REPUBLIKA.CO.ID, TURKU -- Ketika hal-hal menakutkan terjadi di dunia nyata, seseorang terkadang melarikan diri dengan cara menyimak hiburan yang mencerminkan atau membantu mengatasi rasa takut. Buktinya, banyak penikmat film menyimak tayangan horor dan thriller di era pandemi.
Merebaknya pandemi Covid-19 bahkan memicu kemunculan fenomena "Quar-Horror". Para sineas menggarap film dengan subgenre horor-karantina, penuh dengan ketakutan mencekam yang membenamkan masyarakat dunia selama periode yang masih berlangsung ini.
Sebenarnya, apa daya tarik tayangan horor ketika kehidupan sudah terasa seram? Studi yang dilakukan tim dari Universitas Turku di Finlandia mencermati bagaimana penikmat film memproses ketakutan saat menonton 100 film horor terbaik dan paling menakutkan.
Para peneliti melihat pemindaian MRI otak peserta penelitian. Hasilnya, menyimak tayangan horor bisa membantu seseorang meredakan ketegangan yang terpendam. Tayangan penuh adegan menyeramkan justru memberikan perasaan lega sementara.
Matthew Hudson, dosen di Kampus Nasional Irlandia, Dublin, menjelaskan bahwa fungsi film horor adalah membuat perasaan takut dan kecemasan menjadi konkret.

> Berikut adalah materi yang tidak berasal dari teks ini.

/-- A late answer, and one with no exchange in progress, is discarded. A POLL answered ACK lowers the owed count, hands on the rises of the three conditions in order, keeps the word, and faults the bay on ready 0; answered NAK it lowers the count and offers POLL_FAILED. A deferred RELEASE answered starts the recovery of its lane. Each answer taken sets the consecutive timeout count to 0 (R68, R70, R71, R75, R128, R129, R130). -/
def Obligations.PollAndReleaseAnswers : Prop :=
  ∀ (s : State) (b : BayId) (data : Word) (w : StatusWord) (a : Answer),
    (∀ late, late = true ∨ s.bays[b].exchange = none → exec (.exchangeAnswer b late a) s = .next s)
    ∧ ∀ x, s.bays[b].exchange = some x →
      let y : Bay := { s.bays[b] with exchange := none, timeouts := 0 }
      let last := s.bays[b].lastStatus
      let polled := s.mapBay b fun _ => { y with owed := y.owed - 1 }
      let s1 := if last.attention = false ∧ w.attention = true then polled.raise b .attention else polled
      let s2 := if last.supplyWarn = false ∧ w.supplyWarn = true then s1.raise b .supplyWarn else s1
      let s3 := if last.supplyFail = false ∧ w.supplyFail = true then s2.raise b .supplyFail else s2
      let s4 := s3.mapBay b fun z => { z with lastStatus := w }
      (x.op = .poll →
        (w.ready = true → exec (.exchangeAnswer b false (.ack data w)) s = .next (s4.busRest b))
        ∧ (w.ready = false → y.state = .online ∨ y.state = .parking ∨ y.state = .draining →
            exec (.exchangeAnswer b false (.ack data w)) s = .next ((s4.faultBay b .moduleNotReady).busRest b))
        ∧ exec (.exchangeAnswer b false .nak) s = .next ((polled.offer { kind := .pollFailed, who := none, bay := some b, xlat := none }).busRest b))
      ∧ ∀ l, x.op = .release l → y.unit = none → exec (.exchangeAnswer b false a) s = .next ((s.mapBay b fun _ => { y with lanes := y.recovering l }).busRest b)

/-- The timeout of an exchange takes the exchange's own end first: a POLL lowers the owed count and offers POLL_FAILED, a deferred RELEASE starts the recovery of its lane, and an exchange of a unit starts the recovery of the unit's lane, if it has one, and fails the entry TIMEOUT. The consecutive timeout count rises by 1, and at 3 the bay then enters FAULTED with EXCHANGE_TIMEOUTS; the entries that its own end and the fault let go join the tail of each other bay's queue in the order taken, whichever of the two let them go (R53, R68, R70, R71, R73, R77, R130).
That a timeout with no exchange in progress is no event (log 1), that the fault is taken before a park or a drain could end (log 13), and that the own end is taken with all that it lets go (log 35), is the model's reading. -/
def Obligations.ExchangeTimeoutEndsExchange : Prop :=
  ∀ (s : State) (b : BayId),
    let y : Bay := { s.bays[b] with exchange := none, timeouts := s.bays[b].timeouts + 1 }
    let ends (v : State) : Prop :=
      (y.timeouts < 3 → exec (.exchangeTimeout b) s = .next (v.busRest b))
      ∧ (3 ≤ y.timeouts →
          let w := (v.faultBay b .exchangeTimeouts).busRest b
          ∃ u, exec (.exchangeTimeout b) s = .next u
            ∧ { u with bays := w.bays } = w ∧ (∀ c : BayId, { u.bays[c] with queue := w.bays[c].queue } = w.bays[c]) ∧ u.bays[b] = w.bays[b]
            ∧ (s.WorkSound → ∀ c : BayId, c ≠ b → ∃ joined, u.bays[c].queue = s.bays[c].queue ++ joined ∧ joined.Sublist s.tracker.taken
                ∧ ∀ e, e ∈ u.bays[c].queue ↔ e ∈ w.bays[c].queue))
    (s.bays[b].exchange = none → exec (.exchangeTimeout b) s = .next s)
    ∧ ∀ x, s.bays[b].exchange = some x →
      (x.op = .poll → ends ((s.mapBay b fun _ => { y with owed := y.owed - 1 }).offer { kind := .pollFailed, who := none, bay := some b, xlat := none }))
      ∧ (∀ l, x.op = .release l → y.unit = none → ends (s.mapBay b fun _ => { y with lanes := y.recovering l }))
      ∧ (∀ u, x.op ≠ .poll → y.unit = some u →
          ends ((s.mapBay b fun _ => { y with unit := none
                                              lanes := match u.place with
                                                | some p => y.recovering p.lane
                                                | none => y.lanes }).endEntry b u.entry .timeout))

/-- The end of an entry of a bay queue: it leaves the queue. A non-posted one is DONE with its status and its response joins the response order; one marked discard is freed. A posted one is DONE where its response is still ready and freed otherwise, and its failure sets the posted-fault flag, unless a SYNC that goes DONE in the event takes it, offers the error and raises POSTED_FAULT. After a posted one no hold list of its domain is left that may be released: the entries let go are QUEUED at their bays, or end BAY_NOT_READY where they are stale or the bay takes no requests. No SYNC of the domain is left that waits for nothing; those that go DONE end OK (R43, R46, R49, R50, R53, R54, R56, R57, R58, R60, R65). -/
def Obligations.EntryEndIsReported : Prop :=
  ∀ (s : State) (b : BayId) (e : EntryId) (st : Status), s.WorkSound → e ∈ s.bays[b].queue →
    let n := s.tracker.entries[e]
    let u := s.endEntry b e st
    e ∉ u.bays[b].queue ∧ u.uplink = s.uplink ∧ u.tables = s.tables ∧ s.events.TablesKept u.events ∧ u.pending = s.pending
    ∧ (∀ x ∈ s.tracker.taken, x ≠ e → (s.tracker.entries[x].domain ≠ n.domain ∨ s.tracker.entries[x].state ≠ .held ∧ s.tracker.entries[x].state ≠ .waiting) →
        u.tracker.entries[x] = s.tracker.entries[x])
    ∧ u.tracker.Ended e n st
    ∧ (n.posted = false → n.discard = false → u.tracker.entries[e].seq = some s.tracker.nextSeq ∧ ∃ later, u.tracker.order = s.tracker.order ++ e :: later)
    ∧ (u.tracker.SyncsWait n.domain ∧ (n.posted = true → u.tracker.HoldsStopped n.domain))
    ∧ (∀ x ∈ s.tracker.taken, s.tracker.entries[x].state = .held → s.tracker.entries[x].domain = n.domain → ∀ t, s.tracker.entries[x].xlat = some t →
        let y := s.bays[t.bay]
        let takes : Prop := (y.state = .online ∨ y.state = .parking ∨ y.state = .parked ∨ y.state = .waking) ∧ y.drainRequested = false
        u.tracker.entries[x] = s.tracker.entries[x]
        ∨ (n.posted = true ∧ s.tracker.entries[x].stale = false ∧ takes ∧ u.tracker.entries[x] = { s.tracker.entries[x] with state := .queued }
            ∧ x ∈ u.bays[t.bay].queue)
        ∨ (n.posted = true ∧ (s.tracker.entries[x].stale = true ∨ ¬ takes) ∧ u.tracker.entries[x].state ≠ .held
            ∧ (s.tracker.entries[x].discard = false → u.tracker.Ended x s.tracker.entries[x] .bayNotReady)))
    ∧ (∀ x ∈ s.tracker.taken, s.tracker.entries[x].state = .waiting → s.tracker.entries[x].domain = n.domain →
        let w := s.tracker.entries[x]
        u.tracker.entries[x] = w
        ∨ ∃ (flag : Bool) (k : Nat), u.tracker.entries[x] = { w with
            state := .done, status := .ok, flags := { w.flags with postedFault := flag }, seq := some k
            response := some { domain := w.domain, tag := w.tag, status := .ok, unitsDone := 0, flags := { w.flags with postedFault := flag, carry := w.carry }
                               result := w.result, payload := [] } })
    ∧ (n.posted = false → u.capture = s.capture ∧ u.events = s.events ∧ u.bays = s.bays.set b { s.bays[b] with queue := s.bays[b].queue.filter (· != e) })
    ∧ (n.posted = true → st ≠ .ok → ∀ x, n.xlat = some x →
            (u.tracker.postedFault[n.domain] = true ∨ s.FlagTaken u n.domain)
            ∧ (s.capture = none → ∃ more, u.capture = some { more := more, offer := { kind := st.offerKind, who := some (n.domain, n.tag), bay := some x.bay
                                                                                      xlat := some (x.aperture, x.addr) } })
            ∧ (s.bays[x.bay].policy.sense.getLsbD CondKind.postedFault.index = true →
                u.events.isPending (.bay (baySource x.bay CondKind.postedFault.index)) = true))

Menonton film horor membuat kekhawatiran jadi nyata, kemudian terjadi pelepasan emosional.
Menurut dia, kunci untuk memahami kecemasan dan ketakutan adalah ketidakpastian. Selama masa ketidakpastian, kecenderungan untuk khawatir dan mencoba menyelesaikan masalah adalah sistem perlindungan alami.

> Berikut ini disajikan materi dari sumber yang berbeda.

-- ==== Sys2Proof/Tests/Slice0.lean ====
section
/-! SUPPORT. The model's own tests: the well-formedness check, one-step tests from the spec's worked examples, and for every statement with hypotheses a theorem that shows states which meet them. -/

namespace Sys2Proof.Tests

open Sys2Proof.Machine

set_option Elab.async false

/-! ### Scenes -/

/-- The state after a command; a command never stops. -/
def after (c : Instr) (s : State) : State :=
  match exec c s with
  | .next u => u
  | _ => s

/-- The 32 bytes of an identity record with the sum byte that R111 asks for. -/
def idBytes (lanes pages dwell recovery wake : Nat) : List Byte :=
  let body : List Nat := [1, 0, 0, 0, lanes, pages % 256, pages / 256, 0, 0, dwell, recovery, wake % 256, wake / 256] ++ List.replicate 18 0
  (body ++ [(256 - body.sum % 256) % 256]).map (BitVec.ofNat 8)

/-- A bay in state `st` with the outputs and the holdings of that state; a park or a drain still waits for the release of lane 0. -/
def stood (st : BayState) : Bay :=
  { Bay.initial with
    contactFirst := st != .empty, contactSecond := st != .empty, state := st
    mainRail := st.powered, moduleReset := st.inReset
    identity := if st.inService then some (identityOfBytes (idBytes 3 512 5 10 20)) else none
    pollTimer := if st.inService then some 100000 else none
    timer := if st.timed then some 1 else none
    depth := if st.hasDepth then some .light else none
    cause := if st == .faulted then .railTimeout else .none
    idLine := if st == .identifying then [.openingMark] else []
    lanes := if st == .parking || st == .draining then
        (Vector.replicate 4 Lane.shut).set 0 { Lane.shut with state := .opened, page := some 1, releasePending := true, dwellTimer := some 5 }
      else Vector.replicate 4 Lane.shut }

/-- The records of Table 1-8. -/
def exampleApertures : Vector Aperture 32 :=
  (((Vector.replicate 32 Aperture.cleared).set 0
    { valid := true, kind := .memory, first := 0x40000000, last := 0x400FFFFF, bay := 2, offset := 0x00100000, width := .w32, policy := .hold,
      posting := true, ordering := .strict, writeProtect := false, auxGated := false, level := 2, mask := 0x0F }).set 1
    { valid := true, kind := .memory, first := 0x40080000, last := 0x4008FFFF, bay := 2, offset := 0x00180000, width := .w32, policy := .close,
      posting := false, ordering := .relaxed, writeProtect := true, auxGated := false, level := 3, mask := 0xF0 }).set 2
    { valid := true, kind := .port, first := 0x60000200, last := 0x600002FF, bay := 5, offset := 0x800, width := .w16, policy := .hold,
      posting := true, ordering := .relaxed, writeProtect := false, auxGated := true, level := 1, mask := 0xFF }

Orang yang merasa khawatir, malah lebih mungkin untuk bertahan hidup daripada mereka yang tidak. Pasalnya, otak memproses rasa takut dan seseorang mengalami peningkatan indra. Kondisi itu disebut sebagai "keadaan siap", mode bertarung-atau-lari.
Selama masa karantina mandiri, menonton film horor atau tayangan tentang pandemi memberi kesempatan untuk terikat dengan orang lain dalam ketakutan, baik secara langsung maupun virtual. Kesadaran itu menciptakan rasa kebersamaan dan ikatan
"Oleh karena itu, kita mungkin menonton film horor untuk merasa lebih dekat dengan orang lain, atau merasa lebih dekat dengan siapa saja yang terlibat secara daring atau jarak jauh untuk membicarakan film tersebut," kata Hudson.
Pakar neuropsikologi Sanam Hafeez menambahkan pula bahwa menyimak film horor bisa menerbitkan kegembiraan tertentu. Ada kegembiraan terkait hal yang belum diketahui, dan film horor mengungkap kegembiraan itu dengan cara yang 'aman'.
Penonton dapat merasakan sensasi kengerian dari perspektif simulasi. Ini hampir seperti melatih keterampilan ketika berada dalam situasi yang sama, membantu bersiap untuk ketakutan yang tidak diketahui itu dari sofa yang nyaman.
Dengan sadar, penonton memahami bahwa ketika film selesai, dia bisa kembali ke kehidupan nyata. Dengan pandemi dan kejadian lain terjadi seperti film horor, penonton dapat dengan leluasa melatih keterampilan bertahan hidup dan berharap untuk selamat.
Hafeez yang merupakan staf di Universitas Columbia, New York, Amerika Serikat, juga menyampaikan bahwa pandemi memungkinkan untuk memproses film horor dan thriller dari perspektif yang lebih realistis. Tidak ada lagi pertanyaan "bagaimana jika?".
Berbagai cerita menyedihkan dan mengerikan dari negara seperti Italia, bisa saja dibayangkan seperti film. Menurut Hafeez, kelegaan terhindar secara fisik dari kengerian dalam film mirip dengan seseorang yang melihat kecelakaan dahsyat di jalan raya.
"Kita akan berpikir 'wow, itu mengerikan, tapi untungnya itu bukan saya'. Kemudian kita semua mengemudi sedikit lebih lambat dan lebih aman, meski hanya untuk beberapa menit," tuturnya, dikutip dari laman Today, Jumat (21/8).